Speaking of spin-offs, anyone played Boarderlands Prequel sEquel prequeleprequperjdsueqpfuewf.  Any good and how long?


----------



## justugh (Jan 23, 2015)

Fease said:


> Speaking of spin-offs, anyone played Boarderlands Prequel sEquel prequeleprequperjdsueqpfuewf.  Any good and how long?


borderlands 

was a fun game .....about 30 hours .....that was 2 .........it is a fallout type of game 

http://kickass.so/borderlands-the-pre-sequel-v-1-0-3u3-3-dlc-2014-pc-steam-rip-by-let-splay-t9976146.html
there u go get it for free if u like it buy it if not play it delete it move to the next

from the look of it..... it is only 5 gbs .....maybe 20hours ( do not forget i play alot of games so the logic to them is simple for me )


----------



## cannawizard (Jan 27, 2015)

justugh said:


> hey
> 
> tha game is to fast i beat it in 10 hours ..........it fallows the same patterns of the game so if u played any of them u know what to do off the top
> 
> tho the flying is fun and killing ppl in mayhem is always fun but the game is to easy if u can pick it up for something under 20 bucks be worth it but not at 20 bucks


I was thinking of getting it, but after the last expansion with the super powers, I kinda lost interest-- still a good game to play once in awhile if you want to terrorize pedestrians with a tank lol


----------



## sunni (Jan 30, 2015)

cannawizard said:


> I was thinking of getting it, but after the last expansion with the super powers, I kinda lost interest-- still a good game to play once in awhile if you want to terrorize pedestrians with a tank lol


the superpowers thing threw me off to... didnt really follow the whole premise of the other SR games.


----------



## justugh (Jan 30, 2015)

cannawizard said:


> I was thinking of getting it, but after the last expansion with the super powers, I kinda lost interest-- still a good game to play once in awhile if you want to terrorize pedestrians with a tank lol


i know where that pic is from at the bottom of page for u ........really no super powers even tho u embrace madness 

well the sheer fact that u get to punch the devil in the face got me to play it .......but i figured they would of done a little more


----------



## cannawizard (Jan 31, 2015)

sunni said:


> the superpowers thing threw me off to... didnt really follow the whole premise of the other SR games.

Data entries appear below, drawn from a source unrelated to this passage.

-- ==== Sys2Proof/Machine/Weave.lean ====
section
/-! DEFINITION. The Weave (chapter 04): forks and ports, triggers, runs, issue with its hazards and tags, memory requests
and port writes, completion, abandonment and the lane registers. The Stake operations' meanings stand in Stake.lean. -/

namespace Sys2Proof.Machine

open Dev (islBUS islGUARD islCORE)

/-! ### Commit words (R121, R324) -/

/-- Channel of a lane's commit port to the PWM island of a leg, and its receiver (R16). -/
def pwmChannel (lane leg : Nat) : Nat × Nat :=
  ((if lane = 0 then 0x10 else 0x18) + (if leg < 24 then 0 else 1), if leg < 24 then 6 else 7)

/-- Channel of a lane's commit port to LANE. -/
def laneChannel (lane : Nat) : Nat := if lane = 0 then 0x12 else 0x1A

def CommitWord.isRun (c : CommitWord) (lane ls no : Nat) : Bool := c.lane == lane && c.ls == ls && c.run == no

namespace Dev

/-! ### Lane registers (R141 to R145) -/

def freeTags (l : Lane) : Nat := 256 - l.flight.length

/-- STATUS.TAGS_FREE, MIN_FREE and LS_RUN follow the lane. -/
def laneSync (d : Dev) (n : Nat) : Dev :=
  let l := d.lane n
  let free := freeTags l
  let d := d.set (R.WV_STATUS_TAGS_FREE n) free
  let d := if free < d.get (R.WV_WINDOW_MIN_FREE n) then d.set (R.WV_WINDOW_MIN_FREE n) free else d
  let mask (f : Nat → Bool) : Nat := (List.range 16).foldl (fun m k => if f k then m + 2 ^ k else m) 0
  let d := d.set (R.WV_LS_RUN_RUNNING n) (mask fun k => l.runs.any fun r => r.ls == k)
  d.set (R.WV_LS_RUN_PENDING n) (mask fun k => l.pend.any fun r => r.ls == k)

def laneRuns (d : Dev) (n : Nat) : Bool := d.isSet (R.WV_STATUS_RUN n)

/-- The lane stops: RUN = 0, and what it was doing is gone (R139, R322). -/
def stopLane (d : Dev) (n : Nat) : Dev :=
  let l := d.lane n
  ((d.setLane n { faults := l.faults }).set (R.WV_STATUS_RUN n) 0).laneSync n

/-- The lane starts: ports and snapshots read 0, FIFOs are empty, all tags are free (R139). -/
def startLane (d : Dev) (n : Nat) : Dev :=
  let l := d.lane n
  let d := (d.setLane n { faults := l.faults }).set (R.WV_STATUS_RUN n) 1
  (d.set (R.WV_WINDOW_MIN_FREE n) 256).laneSync n

end Dev

/-! ### Memory requests (R113, R134) -/

/-- Banks of a memory request (R110). -/
def OpAct.banks : OpAct → List Nat
  | .load off k => (List.range k).map fun j => (off + 4 * j) / 4 % 8
  | .store off ws => (List.range ws.length).map fun j => (off + 4 * j) / 4 % 8
  | _ => []

namespace Dev

def loopSet (d : Dev) (ls : Nat) : Option LoopSet := d.pat.loopsets.find? fun l => l.idx == ls

/-- Priority of a Loop Set; 0 where it is not defined. -/
def prioOf (d : Dev) (ls : Nat) : Nat := match d.loopSet ls with | some l => l.prio | none => 0

/-- A waiting request gets its banks: no waiting request of an earlier operation of its stream, and no waiting request to
one of its banks with a higher priority, or of equal priority and a lower Stake (R113, R134). -/
def granted (d : Dev) (n : Nat) (f : InFlight) : Bool :=
  f.waiting && !f.act.banks.isEmpty &&
    (d.lane n).flight.all fun g =>
      g.tag == f.tag || !g.waiting || g.act.banks.isEmpty ||
        (!(g.ls == f.ls && g.stake == f.stake && decide (g.idx < f.idx)) &&
          (!(g.act.banks.any fun b => f.act.banks.contains b) ||
            decide (d.prioOf g.ls < d.prioOf f.ls) ||
            (d.prioOf g.ls == d.prioOf f.ls && (decide (f.stake < g.stake) || g.stake == f.stake))))

def onTag (d : Dev) (n tag : Nat) (f : InFlight → InFlight) : Dev :=
  let l := d.lane n
  d.setLane n { l with flight := l.flight.map fun x => if x.tag == tag then f x else x }

/-- The operation returns its tag. -/
def dropTag (d : Dev) (n tag : Nat) : Dev :=
  let l := d.lane n
  (d.setLane n { l with flight := l.flight.filter fun x => x.tag != tag }).laneSync n

def findTag (d : Dev) (n tag : Nat) : Option InFlight := (d.lane n).flight.find? fun f => f.tag == tag

end Dev

/-- A bank grants a waiting request (R134): the load's words are read, the store's written, as they stand now. `ecc` is
what the check of a word finds, of the second word of a pair where `second` says so. -/
def State.grant (s : State) (n tag : Nat) (ecc : Ecc) (second : Bool) : State :=
  match s.d.findTag n tag with
  | none => s
  | some f =>
    if !s.d.granted n f then s
    else
      let done (outs : List (Nat × Word)) (d : Dev) : Dev := d.onTag n tag fun x => { x with waiting := false, outs := outs }
      match f.act with
      | .load off k =>
        let ws := (List.range k).map fun j => Mem.word s.mem (laneBase n + off + 4 * j)
        match ecc with
        | .double => s.onDev fun d =>
            done (f.writes.map fun w => (w, 0)) ((d.incSat (R.WV_ECC_DED n)).raiseLane n 66 (if second && k == 2 then off + 4 else off))
        | e => s.onDev fun d =>
            let d := if e = .single then d.incSat (R.WV_ECC_CORR n) else d
            done (f.writes.zip ws) d
      | .store off ws =>
        { s with mem := Mem.wrWords s.mem (laneBase n + off) ws, d := done [] s.d }
      | _ => s

/-- Requests that wait for a bank are granted one after another, in the order of R134, before an agent that takes a bank only
in a cycle in which no Stake requests it. -/
def State.drainBanks (n : Nat) : Nat → State → State
  | 0, s => s
  | k + 1, s =>
    match (s.d.lane n).flight.find? fun f => s.d.granted n f with
    | some f => State.drainBanks n k (s.grant n f.tag .none false)
    | none => s

/-- A Stake requests one of these banks of a lane (R134). -/
def Dev.bankBusy (d : Dev) (n : Nat) (banks : List Nat) : Bool :=
  (d.lane n).flight.any fun f => f.waiting && f.act.banks.any banks.contains

namespace Dev

/-! ### Forks and ports (R18, R117 to R119) -/

/-- A word of a source channel reaches one lane's fork buffer (R18, R139). -/
def forkTo (d : Dev) (ch : Nat) (w : HWord) (n : Nat) : Dev :=
  if !d.laneRuns n then d
  else
    let l := d.lane n
    let q := Sparse.at' [] l.forks ch
    if 4 ≤ q.length then d.raiseLane n 68 ch
    else d.setLane n { l with forks := Sparse.put [] l.forks ch (q ++ [w]) }

/-- Takes the oldest word of a fork buffer. -/
def forkPop (d : Dev) (n ch : Nat) : Dev :=
  let l := d.lane n
  d.setLane n { l with forks := Sparse.put [] l.forks ch ((Sparse.at' [] l.forks ch).drop 1) }

def forkFront (d : Dev) (n ch : Nat) : Option HWord := (Sparse.at' [] (d.lane n).forks ch).head?

/-- A sample word reaches every sample port that routes it (R118, R123). -/
def samplePorts (d : Dev) (n kind unit item : Nat) (v : Word) : Dev :=
  let l := d.lane n
  let hit := d.pat.routes.filter fun r => r.kind == kind && r.srcUnit == unit && (kind == 2 || r.srcItem == item)
  d.setLane n { l with ports := hit.foldl (fun ps r => Sparse.put 0 ps (r.dstStake * 8 + r.dstPort) v) l.ports }

/-! ### Runs (R124 to R128) -/

/-- The modes in which a Loop Set takes triggers (R124). -/
def lsTakes (d : Dev) (l : LoopSet) : Bool :=
  if l.run then decide (3 ≤ d.mode) && decide (d.mode ≤ 10) else d.mode == 11

/-- The instruction stream of a Loop Set on a Stake: its Strands' operations in ascending INDEX (R116). -/
def stream (d : Dev) (l : LoopSet) (stake : Nat) : List (BitVec 64) :=
  (d.pat.strands.filter fun t => t.stake == stake && l.first ≤ t.idx && t.idx < l.first + l.count).flatMap (·.ops)

/-- The streams of a new run, each operation with its place. -/
def streams (d : Dev) (l : LoopSet) : List (Nat × List (Nat × BitVec 64)) :=
  (List.range 32).filterMap fun s =>
    match d.stream l s with
    | [] => none
    | ops => some (s, (List.range ops.length).zip ops)

/-- The LOOPSET has a range in the mirror list (R336). -/
def mirrored (d : Dev) (ls : Nat) : Bool := d.pat.mirror.any fun m => m.ls == ls

/-- The slot reads of the Archive that the completion of a run makes due (R374). -/
def archRunDone (d : Dev) (ls time : Nat) : Dev :=
  if d.isSet R.ARCH_CTRL_EN then
    let ks := (List.range 64).filter fun k =>
      d.isSet (R.ARCH_CH_CFG_EN k) && d.get (R.ARCH_CH_CFG_KIND k) == 2 && d.get (R.ARCH_CH_CFG_SEL k) == ls
    { d with slotDue := d.slotDue ++ ks.map fun k => (k, ls, time) }
  else d

/-- Skipped source words are counted; ARCH_RATE is raised once per record (R375). -/
def archSkip (d : Dev) (ch n : Nat) : Dev :=
  let d := d.incSat R.ARCH_CNT2_RATE_SKIP n
  if d.arch.rate then d else { d with arch := { d.arch with rate := true } }.raise islBUS 116 ch

/-- Slot reads not granted before the Loop Set's next trigger are skipped (R375). -/
def archLate (d : Dev) (ls : Nat) : Dev :=
  let late := d.slotDue.filter fun e => e.2.1 == ls
  match late with
  | [] => d
  | e :: _ => { d with slotDue := d.slotDue.filter fun e => e.2.1 != ls }.archSkip e.1 late.length

/-- A mirror capture that is not complete at the Loop Set's next trigger in the active lane is abandoned (R336). -/
def mirrorSkip (d : Dev) (ls : Nat) : Dev :=
  if d.lc.bufs.any fun b => b.ls == ls && !b.ready then
    let d := { d with lc := { d.lc with bufs := d.lc.bufs.filter fun b => b.ls != ls || b.ready } }
    (d.incSat R.LANE_CNT2_MIRROR_SKIP).raise islGUARD 76 ls
  else d

/-- The running Loop Sets of a lane in the order of fetch and of issue: priority, then number (R129, R130). -/
def runOrder (d : Dev) (n : Nat) : List Run := Sparse.sortBy (fun r => (15 - d.prioOf r.ls) * 16 + r.ls) (d.lane n).runs

/-- The issue queue of a Stake, 16 entries for all its Loop Sets, fills in the order of R129. -/
def refill (d : Dev) (n st : Nat) : Dev :=
  let rs := d.runOrder n
  let f := (d.lane n).fetched
  let used := (rs.map fun r => Sparse.at' 0 f (st * 16 + r.ls)).sum
  let step (x : List (Nat × Nat) × Nat) (r : Run) : List (Nat × Nat) × Nat :=
    let have' := Sparse.at' 0 x.1 (st * 16 + r.ls)
    let k := min (16 - x.2) ((Sparse.at' [] r.streams st).length - have')
    (Sparse.put 0 x.1 (st * 16 + r.ls) (have' + k), x.2 + k)
  d.setLane n { d.lane n with fetched := (rs.foldl step (f, used)).1 }

/-- A Loop Set's entries leave the issue queues of a lane, and the queues of all Stakes that run something fill again. -/
def refillAll (d : Dev) (n ls : Nat) : Dev :=
  let l := d.lane n
  let live := l.runs.any fun r => r.ls == ls
  let d := if live then d else d.setLane n { l with fetched := l.fetched.filter fun p => p.1 % 16 != ls }
  let stakes := (List.range 32).filter fun st => l.runs.any fun r => !(Sparse.at' [] r.streams st).isEmpty
  stakes.foldl (fun d st => d.refill n st) d

/-- A run starts on a snapshot: its streams, its flag words at zero, its counters (R118, R125, R158). -/
def beginRun (d : Dev) (n : Nat) (l : LoopSet) (no : Nat) (snap : List (Nat × Word)) : Dev :=
  let t := d.lane n
  let r : Run := { ls := l.idx, no := no, snap := snap, streams := d.streams l, sent := [] }
  let flags := t.flags.filter fun f => f.1 % 16 != l.idx
  let d := (d.setLane n { t with runs := t.runs ++ [r], flags := flags }).refillAll n l.idx
  (d.incWrap (R.WV_LS_CNT_RUNS n l.idx)).laneSync n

same, i started with part 3-- dont really know anything prior to that~ just waiting on GTA V to come out on steam (march).. and been playing guild wars 2-- good game but makes me miss WoW :\



justugh said:


> i know where that pic is from at the bottom of page for u ........really no super powers even tho u embrace madness
> 
> well the sheer fact that u get to punch the devil in the face got me to play it .......but i figured they would of done a little more


i found that pic from google search (asura/soul eaters) , and yes, one must embrace madness to know sanity  lol


----------